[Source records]
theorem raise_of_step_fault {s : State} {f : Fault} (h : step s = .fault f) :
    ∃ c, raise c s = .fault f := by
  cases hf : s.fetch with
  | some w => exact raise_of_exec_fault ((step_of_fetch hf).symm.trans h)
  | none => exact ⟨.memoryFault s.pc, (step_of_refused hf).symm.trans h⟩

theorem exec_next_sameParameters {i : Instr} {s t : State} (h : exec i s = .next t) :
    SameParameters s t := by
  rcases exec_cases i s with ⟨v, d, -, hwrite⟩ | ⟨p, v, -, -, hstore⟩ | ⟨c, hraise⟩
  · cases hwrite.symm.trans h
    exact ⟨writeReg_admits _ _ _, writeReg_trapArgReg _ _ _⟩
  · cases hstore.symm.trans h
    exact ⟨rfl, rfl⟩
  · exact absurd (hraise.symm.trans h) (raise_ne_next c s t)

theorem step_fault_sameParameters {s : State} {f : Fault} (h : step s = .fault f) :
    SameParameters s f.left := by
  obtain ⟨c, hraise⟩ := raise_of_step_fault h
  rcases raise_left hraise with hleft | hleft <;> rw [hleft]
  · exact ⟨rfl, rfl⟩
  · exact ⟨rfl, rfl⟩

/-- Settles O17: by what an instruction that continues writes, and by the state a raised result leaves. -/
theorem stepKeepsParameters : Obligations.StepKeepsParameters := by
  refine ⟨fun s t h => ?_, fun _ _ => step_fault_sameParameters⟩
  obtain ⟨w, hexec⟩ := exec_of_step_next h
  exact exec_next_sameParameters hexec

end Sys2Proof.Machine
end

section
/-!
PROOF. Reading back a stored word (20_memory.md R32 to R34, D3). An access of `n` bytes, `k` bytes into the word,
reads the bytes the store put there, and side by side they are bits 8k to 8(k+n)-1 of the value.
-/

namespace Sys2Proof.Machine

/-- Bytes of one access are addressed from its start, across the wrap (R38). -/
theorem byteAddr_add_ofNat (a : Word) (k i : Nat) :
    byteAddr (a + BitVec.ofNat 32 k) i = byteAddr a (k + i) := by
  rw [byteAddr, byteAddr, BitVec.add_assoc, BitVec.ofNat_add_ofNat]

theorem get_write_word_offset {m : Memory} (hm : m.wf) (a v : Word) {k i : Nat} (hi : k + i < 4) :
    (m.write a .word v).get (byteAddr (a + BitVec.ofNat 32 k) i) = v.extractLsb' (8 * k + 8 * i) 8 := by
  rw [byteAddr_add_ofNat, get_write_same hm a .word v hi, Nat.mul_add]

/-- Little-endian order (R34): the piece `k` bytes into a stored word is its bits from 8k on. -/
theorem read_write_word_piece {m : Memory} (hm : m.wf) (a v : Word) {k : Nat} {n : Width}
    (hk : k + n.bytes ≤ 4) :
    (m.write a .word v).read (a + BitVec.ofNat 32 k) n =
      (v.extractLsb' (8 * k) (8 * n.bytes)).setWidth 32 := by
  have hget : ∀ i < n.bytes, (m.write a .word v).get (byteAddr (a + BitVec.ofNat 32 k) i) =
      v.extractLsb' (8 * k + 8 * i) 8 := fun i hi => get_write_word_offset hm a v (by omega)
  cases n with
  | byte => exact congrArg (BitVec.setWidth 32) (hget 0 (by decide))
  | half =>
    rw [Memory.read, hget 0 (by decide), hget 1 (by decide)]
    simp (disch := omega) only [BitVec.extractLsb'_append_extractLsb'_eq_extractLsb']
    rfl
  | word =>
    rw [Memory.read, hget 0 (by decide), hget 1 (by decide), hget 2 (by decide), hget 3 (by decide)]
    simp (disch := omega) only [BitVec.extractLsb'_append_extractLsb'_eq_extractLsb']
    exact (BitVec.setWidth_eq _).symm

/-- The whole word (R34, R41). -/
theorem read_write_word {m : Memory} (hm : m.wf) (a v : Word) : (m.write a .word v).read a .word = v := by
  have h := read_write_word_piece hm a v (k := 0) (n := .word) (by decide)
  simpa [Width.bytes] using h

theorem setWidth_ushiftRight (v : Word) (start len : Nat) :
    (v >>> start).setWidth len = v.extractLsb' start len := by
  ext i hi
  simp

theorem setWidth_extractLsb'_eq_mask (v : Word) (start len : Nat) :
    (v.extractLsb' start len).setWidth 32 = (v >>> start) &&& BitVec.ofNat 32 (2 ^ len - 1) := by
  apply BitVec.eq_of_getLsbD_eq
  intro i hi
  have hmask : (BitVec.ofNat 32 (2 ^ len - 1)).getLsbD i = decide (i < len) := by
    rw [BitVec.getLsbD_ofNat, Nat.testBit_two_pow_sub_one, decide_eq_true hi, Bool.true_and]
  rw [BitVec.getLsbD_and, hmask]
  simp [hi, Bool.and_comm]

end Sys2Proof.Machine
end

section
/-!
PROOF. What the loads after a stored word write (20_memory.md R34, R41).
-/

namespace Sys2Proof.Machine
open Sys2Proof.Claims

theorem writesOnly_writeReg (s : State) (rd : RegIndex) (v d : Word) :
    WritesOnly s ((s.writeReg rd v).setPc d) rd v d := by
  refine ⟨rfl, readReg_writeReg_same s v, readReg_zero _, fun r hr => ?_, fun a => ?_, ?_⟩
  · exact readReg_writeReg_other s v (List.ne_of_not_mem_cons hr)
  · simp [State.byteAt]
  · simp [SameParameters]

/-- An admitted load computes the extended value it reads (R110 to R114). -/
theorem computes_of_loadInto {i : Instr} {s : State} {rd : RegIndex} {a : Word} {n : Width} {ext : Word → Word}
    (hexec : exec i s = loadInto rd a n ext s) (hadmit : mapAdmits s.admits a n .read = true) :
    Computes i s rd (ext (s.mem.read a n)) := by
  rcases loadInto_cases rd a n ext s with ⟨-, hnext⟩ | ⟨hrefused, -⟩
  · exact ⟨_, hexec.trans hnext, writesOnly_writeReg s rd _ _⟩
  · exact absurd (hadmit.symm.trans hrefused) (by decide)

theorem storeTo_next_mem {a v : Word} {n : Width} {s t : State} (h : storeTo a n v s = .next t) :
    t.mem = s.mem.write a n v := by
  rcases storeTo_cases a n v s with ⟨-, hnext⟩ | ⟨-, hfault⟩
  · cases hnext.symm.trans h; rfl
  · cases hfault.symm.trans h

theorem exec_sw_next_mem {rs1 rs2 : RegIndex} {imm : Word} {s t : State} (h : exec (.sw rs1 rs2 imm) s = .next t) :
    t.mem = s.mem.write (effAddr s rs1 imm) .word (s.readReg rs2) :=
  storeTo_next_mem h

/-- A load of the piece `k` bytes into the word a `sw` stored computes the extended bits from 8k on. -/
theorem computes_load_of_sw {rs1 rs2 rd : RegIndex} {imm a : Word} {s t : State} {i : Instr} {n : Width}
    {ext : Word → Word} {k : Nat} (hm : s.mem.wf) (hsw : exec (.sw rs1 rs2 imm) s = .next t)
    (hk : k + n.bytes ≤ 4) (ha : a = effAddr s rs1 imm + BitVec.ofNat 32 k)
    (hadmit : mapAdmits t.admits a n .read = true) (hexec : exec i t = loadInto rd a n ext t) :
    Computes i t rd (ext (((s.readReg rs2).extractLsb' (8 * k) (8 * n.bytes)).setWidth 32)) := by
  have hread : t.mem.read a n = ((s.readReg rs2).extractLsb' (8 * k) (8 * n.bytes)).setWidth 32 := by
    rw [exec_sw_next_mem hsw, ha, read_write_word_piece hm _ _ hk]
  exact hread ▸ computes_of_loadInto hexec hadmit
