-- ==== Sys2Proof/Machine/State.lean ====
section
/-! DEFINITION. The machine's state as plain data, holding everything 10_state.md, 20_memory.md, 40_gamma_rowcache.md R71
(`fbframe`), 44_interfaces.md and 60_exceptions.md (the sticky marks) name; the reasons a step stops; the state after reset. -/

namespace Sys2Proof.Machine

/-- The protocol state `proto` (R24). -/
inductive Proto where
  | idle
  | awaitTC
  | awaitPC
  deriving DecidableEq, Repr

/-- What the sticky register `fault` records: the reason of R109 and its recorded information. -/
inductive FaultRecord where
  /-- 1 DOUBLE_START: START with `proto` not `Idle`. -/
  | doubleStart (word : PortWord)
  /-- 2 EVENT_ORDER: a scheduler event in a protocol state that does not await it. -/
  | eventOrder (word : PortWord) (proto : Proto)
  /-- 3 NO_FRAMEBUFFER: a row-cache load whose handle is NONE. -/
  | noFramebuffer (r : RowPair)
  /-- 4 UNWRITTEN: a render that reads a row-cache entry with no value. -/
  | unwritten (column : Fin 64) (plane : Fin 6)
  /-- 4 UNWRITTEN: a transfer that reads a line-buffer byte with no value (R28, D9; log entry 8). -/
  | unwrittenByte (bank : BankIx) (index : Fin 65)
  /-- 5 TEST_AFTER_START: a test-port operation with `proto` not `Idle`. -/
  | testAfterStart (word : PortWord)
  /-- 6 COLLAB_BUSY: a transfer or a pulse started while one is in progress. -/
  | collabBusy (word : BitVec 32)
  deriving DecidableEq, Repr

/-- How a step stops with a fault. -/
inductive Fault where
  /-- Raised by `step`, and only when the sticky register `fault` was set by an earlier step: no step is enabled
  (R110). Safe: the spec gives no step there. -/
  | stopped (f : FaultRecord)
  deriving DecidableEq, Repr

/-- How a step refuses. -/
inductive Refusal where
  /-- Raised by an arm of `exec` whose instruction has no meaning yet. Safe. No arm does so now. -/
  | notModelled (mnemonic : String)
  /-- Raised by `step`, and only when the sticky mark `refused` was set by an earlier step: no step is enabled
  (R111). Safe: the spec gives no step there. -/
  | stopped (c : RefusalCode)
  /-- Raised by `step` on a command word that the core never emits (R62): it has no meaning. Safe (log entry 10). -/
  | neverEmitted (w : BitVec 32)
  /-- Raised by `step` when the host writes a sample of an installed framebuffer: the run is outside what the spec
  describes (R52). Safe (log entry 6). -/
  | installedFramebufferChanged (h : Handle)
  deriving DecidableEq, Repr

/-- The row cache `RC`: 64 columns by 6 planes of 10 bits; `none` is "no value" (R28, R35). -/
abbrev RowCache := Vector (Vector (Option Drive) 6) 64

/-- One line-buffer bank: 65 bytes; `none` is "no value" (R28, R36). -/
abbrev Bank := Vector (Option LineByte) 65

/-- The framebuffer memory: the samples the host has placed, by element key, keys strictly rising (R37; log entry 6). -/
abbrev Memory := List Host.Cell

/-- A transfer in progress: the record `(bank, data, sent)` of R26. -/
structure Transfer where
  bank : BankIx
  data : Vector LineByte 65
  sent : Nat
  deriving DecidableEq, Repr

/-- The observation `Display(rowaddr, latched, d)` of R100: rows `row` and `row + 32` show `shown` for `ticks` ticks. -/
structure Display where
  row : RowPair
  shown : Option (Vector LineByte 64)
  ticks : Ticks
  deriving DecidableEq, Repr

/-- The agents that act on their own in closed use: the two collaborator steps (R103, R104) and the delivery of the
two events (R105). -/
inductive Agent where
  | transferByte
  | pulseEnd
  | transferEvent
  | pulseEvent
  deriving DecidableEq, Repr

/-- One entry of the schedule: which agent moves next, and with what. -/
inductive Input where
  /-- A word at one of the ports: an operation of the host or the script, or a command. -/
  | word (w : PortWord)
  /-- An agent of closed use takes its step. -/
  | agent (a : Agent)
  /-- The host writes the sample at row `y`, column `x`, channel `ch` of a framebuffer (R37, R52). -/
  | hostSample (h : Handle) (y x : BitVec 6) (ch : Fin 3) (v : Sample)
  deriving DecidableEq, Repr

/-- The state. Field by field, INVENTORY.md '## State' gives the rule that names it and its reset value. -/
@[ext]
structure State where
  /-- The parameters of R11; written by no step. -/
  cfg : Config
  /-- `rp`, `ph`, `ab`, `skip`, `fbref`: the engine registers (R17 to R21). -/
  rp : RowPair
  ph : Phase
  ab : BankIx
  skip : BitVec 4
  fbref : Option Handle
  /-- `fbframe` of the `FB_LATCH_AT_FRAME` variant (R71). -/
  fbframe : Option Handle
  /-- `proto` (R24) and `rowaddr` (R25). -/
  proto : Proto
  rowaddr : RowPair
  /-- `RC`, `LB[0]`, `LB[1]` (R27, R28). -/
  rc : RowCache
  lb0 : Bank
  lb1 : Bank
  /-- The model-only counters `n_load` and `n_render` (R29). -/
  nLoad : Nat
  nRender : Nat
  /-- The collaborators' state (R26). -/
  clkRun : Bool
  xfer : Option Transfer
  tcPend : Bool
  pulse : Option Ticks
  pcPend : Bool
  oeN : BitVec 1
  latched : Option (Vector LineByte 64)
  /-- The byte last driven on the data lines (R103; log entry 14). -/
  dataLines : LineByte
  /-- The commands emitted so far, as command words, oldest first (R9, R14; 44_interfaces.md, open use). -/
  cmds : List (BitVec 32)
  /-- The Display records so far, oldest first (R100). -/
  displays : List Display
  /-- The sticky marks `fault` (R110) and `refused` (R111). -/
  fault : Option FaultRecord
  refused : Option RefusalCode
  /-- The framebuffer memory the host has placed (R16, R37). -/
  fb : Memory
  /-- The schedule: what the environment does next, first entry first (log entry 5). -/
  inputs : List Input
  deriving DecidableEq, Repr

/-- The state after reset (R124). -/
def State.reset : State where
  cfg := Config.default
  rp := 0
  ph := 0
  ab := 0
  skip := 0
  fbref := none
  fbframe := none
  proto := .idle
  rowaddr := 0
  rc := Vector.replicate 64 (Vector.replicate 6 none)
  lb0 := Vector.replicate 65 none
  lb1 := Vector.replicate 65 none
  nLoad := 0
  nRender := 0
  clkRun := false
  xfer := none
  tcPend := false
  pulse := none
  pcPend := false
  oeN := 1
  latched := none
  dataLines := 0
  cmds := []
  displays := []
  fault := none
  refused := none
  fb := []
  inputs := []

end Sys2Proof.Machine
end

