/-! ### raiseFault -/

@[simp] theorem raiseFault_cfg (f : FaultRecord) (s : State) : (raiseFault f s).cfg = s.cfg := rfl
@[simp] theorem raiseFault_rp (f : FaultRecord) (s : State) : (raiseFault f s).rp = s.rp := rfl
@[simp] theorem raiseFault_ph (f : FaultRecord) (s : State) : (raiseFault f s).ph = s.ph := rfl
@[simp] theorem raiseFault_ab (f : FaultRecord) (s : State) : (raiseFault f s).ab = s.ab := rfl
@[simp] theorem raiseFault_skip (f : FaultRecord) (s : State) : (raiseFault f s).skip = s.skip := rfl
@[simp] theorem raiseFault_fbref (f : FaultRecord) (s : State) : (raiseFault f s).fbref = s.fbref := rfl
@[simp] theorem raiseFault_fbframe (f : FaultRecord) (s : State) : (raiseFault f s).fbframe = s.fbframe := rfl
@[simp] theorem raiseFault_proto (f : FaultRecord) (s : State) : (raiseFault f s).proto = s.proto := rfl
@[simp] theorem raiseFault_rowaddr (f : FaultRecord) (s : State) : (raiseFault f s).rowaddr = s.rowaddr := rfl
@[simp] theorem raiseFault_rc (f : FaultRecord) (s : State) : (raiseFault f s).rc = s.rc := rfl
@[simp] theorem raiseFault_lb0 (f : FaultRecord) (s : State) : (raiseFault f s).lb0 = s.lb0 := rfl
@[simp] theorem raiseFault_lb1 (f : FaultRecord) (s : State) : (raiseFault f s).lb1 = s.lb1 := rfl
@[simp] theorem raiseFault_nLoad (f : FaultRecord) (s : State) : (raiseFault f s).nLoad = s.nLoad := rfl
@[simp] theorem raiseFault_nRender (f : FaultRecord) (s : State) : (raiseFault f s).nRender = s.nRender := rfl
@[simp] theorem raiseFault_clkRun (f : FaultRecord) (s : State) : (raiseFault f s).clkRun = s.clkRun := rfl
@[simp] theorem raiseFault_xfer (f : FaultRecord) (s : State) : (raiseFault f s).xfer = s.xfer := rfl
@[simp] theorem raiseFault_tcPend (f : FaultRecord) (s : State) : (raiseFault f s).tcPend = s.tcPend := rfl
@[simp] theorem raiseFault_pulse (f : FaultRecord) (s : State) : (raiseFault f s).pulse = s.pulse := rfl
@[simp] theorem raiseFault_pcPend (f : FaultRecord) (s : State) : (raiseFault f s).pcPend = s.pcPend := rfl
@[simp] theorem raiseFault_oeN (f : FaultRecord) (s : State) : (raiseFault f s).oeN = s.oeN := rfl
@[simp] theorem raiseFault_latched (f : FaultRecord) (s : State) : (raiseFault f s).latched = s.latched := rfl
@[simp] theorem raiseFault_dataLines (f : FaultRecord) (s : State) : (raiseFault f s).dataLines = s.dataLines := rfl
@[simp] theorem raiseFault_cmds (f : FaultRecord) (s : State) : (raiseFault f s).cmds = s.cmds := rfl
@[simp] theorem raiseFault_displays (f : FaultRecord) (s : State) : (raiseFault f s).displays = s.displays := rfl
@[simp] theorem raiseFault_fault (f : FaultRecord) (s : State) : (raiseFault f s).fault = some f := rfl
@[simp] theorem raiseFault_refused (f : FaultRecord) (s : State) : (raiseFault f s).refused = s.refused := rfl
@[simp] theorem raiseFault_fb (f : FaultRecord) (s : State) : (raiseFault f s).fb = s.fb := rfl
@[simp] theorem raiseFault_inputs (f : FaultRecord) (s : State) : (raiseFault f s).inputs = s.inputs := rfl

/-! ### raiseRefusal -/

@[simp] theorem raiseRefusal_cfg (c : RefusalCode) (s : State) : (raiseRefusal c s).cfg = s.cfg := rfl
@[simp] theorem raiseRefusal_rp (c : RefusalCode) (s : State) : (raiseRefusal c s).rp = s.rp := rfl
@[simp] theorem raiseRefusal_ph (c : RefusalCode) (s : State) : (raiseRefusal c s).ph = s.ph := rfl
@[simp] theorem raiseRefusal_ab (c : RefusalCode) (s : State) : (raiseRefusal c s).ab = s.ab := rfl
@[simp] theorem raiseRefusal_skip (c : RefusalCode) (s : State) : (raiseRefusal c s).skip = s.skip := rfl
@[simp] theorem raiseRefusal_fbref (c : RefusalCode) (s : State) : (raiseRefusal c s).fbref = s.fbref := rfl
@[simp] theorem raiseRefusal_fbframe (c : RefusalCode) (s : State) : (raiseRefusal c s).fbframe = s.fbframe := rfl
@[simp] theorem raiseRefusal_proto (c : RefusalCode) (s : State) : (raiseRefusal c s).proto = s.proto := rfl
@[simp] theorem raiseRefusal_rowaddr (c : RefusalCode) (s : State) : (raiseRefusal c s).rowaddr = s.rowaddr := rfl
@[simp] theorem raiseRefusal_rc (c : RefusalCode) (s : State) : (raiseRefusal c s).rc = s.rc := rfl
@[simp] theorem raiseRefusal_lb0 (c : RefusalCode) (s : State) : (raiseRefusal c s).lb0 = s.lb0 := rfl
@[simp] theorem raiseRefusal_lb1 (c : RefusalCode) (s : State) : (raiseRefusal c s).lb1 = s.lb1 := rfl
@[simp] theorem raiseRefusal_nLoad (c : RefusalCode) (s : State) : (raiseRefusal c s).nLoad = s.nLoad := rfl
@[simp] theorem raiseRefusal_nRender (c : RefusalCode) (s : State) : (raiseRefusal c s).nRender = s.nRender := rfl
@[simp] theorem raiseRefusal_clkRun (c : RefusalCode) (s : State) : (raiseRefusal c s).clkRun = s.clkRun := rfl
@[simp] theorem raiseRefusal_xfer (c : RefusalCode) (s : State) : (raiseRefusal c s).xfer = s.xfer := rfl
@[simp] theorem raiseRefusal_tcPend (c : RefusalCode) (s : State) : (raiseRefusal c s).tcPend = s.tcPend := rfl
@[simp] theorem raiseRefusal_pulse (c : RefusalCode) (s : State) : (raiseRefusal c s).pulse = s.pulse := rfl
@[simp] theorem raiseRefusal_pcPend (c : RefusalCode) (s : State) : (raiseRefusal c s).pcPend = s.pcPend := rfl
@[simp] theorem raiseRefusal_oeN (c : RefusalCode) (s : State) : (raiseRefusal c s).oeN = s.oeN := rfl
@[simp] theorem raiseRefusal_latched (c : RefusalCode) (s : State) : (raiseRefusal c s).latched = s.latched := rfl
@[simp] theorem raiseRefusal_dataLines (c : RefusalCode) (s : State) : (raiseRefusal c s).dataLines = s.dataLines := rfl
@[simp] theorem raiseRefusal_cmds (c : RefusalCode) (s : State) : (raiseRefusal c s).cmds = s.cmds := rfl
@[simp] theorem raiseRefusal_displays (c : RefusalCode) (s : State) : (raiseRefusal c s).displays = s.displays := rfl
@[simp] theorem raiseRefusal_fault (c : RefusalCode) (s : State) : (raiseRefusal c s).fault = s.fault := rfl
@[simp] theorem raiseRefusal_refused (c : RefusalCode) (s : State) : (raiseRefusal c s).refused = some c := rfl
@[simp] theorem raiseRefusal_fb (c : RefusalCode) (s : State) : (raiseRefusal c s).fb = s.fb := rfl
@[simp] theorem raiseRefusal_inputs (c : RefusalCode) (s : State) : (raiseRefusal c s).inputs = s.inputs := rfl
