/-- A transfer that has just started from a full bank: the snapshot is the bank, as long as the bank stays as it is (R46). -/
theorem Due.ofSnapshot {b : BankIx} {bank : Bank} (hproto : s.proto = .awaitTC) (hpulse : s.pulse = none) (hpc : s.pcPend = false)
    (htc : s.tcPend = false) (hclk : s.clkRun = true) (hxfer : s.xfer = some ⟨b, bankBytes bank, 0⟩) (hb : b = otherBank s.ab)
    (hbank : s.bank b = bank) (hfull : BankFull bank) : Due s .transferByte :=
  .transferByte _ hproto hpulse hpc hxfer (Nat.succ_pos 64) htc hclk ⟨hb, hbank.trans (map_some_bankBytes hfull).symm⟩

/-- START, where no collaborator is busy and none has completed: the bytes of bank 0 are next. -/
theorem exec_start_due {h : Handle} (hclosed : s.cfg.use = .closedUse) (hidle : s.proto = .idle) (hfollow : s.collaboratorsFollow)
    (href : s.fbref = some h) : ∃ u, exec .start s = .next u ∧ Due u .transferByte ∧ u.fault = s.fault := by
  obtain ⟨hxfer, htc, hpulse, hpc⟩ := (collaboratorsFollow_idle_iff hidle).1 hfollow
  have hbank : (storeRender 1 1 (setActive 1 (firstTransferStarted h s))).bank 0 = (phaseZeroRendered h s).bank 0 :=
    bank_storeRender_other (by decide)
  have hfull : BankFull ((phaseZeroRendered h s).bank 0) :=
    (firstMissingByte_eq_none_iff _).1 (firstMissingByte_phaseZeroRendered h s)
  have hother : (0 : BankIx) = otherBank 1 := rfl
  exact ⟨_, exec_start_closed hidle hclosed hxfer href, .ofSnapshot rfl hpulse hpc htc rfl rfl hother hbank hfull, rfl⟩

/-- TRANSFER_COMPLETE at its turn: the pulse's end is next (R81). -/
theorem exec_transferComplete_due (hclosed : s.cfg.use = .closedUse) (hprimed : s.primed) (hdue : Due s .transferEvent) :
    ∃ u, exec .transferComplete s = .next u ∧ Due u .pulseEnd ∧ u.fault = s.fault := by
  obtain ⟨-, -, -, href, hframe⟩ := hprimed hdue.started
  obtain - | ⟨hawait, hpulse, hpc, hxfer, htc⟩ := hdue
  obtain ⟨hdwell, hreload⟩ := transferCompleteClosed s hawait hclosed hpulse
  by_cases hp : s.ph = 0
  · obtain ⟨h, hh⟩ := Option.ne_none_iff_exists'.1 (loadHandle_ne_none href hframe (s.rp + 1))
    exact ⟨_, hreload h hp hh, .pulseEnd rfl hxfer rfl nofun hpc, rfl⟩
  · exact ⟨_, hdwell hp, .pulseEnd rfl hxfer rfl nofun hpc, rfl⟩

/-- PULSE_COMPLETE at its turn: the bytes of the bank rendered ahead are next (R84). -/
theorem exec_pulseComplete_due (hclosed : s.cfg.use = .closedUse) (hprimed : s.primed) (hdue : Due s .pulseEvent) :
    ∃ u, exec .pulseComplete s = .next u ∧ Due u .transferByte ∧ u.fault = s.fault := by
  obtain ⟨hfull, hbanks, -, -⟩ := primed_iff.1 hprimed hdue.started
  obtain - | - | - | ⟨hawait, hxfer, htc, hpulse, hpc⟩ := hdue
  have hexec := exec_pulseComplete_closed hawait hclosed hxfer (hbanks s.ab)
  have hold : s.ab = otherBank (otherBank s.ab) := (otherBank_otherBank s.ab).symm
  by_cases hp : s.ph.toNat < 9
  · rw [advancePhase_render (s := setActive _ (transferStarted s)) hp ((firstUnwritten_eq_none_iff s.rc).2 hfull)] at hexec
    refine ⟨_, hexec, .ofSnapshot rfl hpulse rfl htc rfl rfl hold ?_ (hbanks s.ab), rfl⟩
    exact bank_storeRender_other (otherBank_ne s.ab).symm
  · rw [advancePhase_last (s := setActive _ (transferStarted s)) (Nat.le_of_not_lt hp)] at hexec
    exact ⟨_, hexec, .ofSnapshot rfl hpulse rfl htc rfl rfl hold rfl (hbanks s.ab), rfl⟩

WHAT YOU ARE ASKED TO DO.
Where does "with" occur in the data? Copy each line that has it.

TASK OUTPUT.
  cases hf : s.fetch with
  rcases exec_cases i s with ⟨v, d, -, hwrite⟩ | ⟨p, v, -, -, hstore⟩ | ⟨c, hraise⟩
  rcases raise_left hraise with hleft | hleft <;> rw [hleft]
  cases n with
  rcases loadInto_cases rd a n ext s with ⟨-, hnext⟩ | ⟨hrefused, -⟩
  rcases storeTo_cases a n v s with ⟨-, hnext⟩ | ⟨-, hfault⟩
  /-- 1 DOUBLE_START: START with `proto` not `Idle`. -/
  /-- 4 UNWRITTEN: a render that reads a row-cache entry with no value. -/
  /-- 4 UNWRITTEN: a transfer that reads a line-buffer byte with no value (R28, D9; log entry 8). -/
  /-- 5 TEST_AFTER_START: a test-port operation with `proto` not `Idle`. -/
/-- How a step stops with a fault. -/
/-- One entry of the schedule: which agent moves next, and with what. -/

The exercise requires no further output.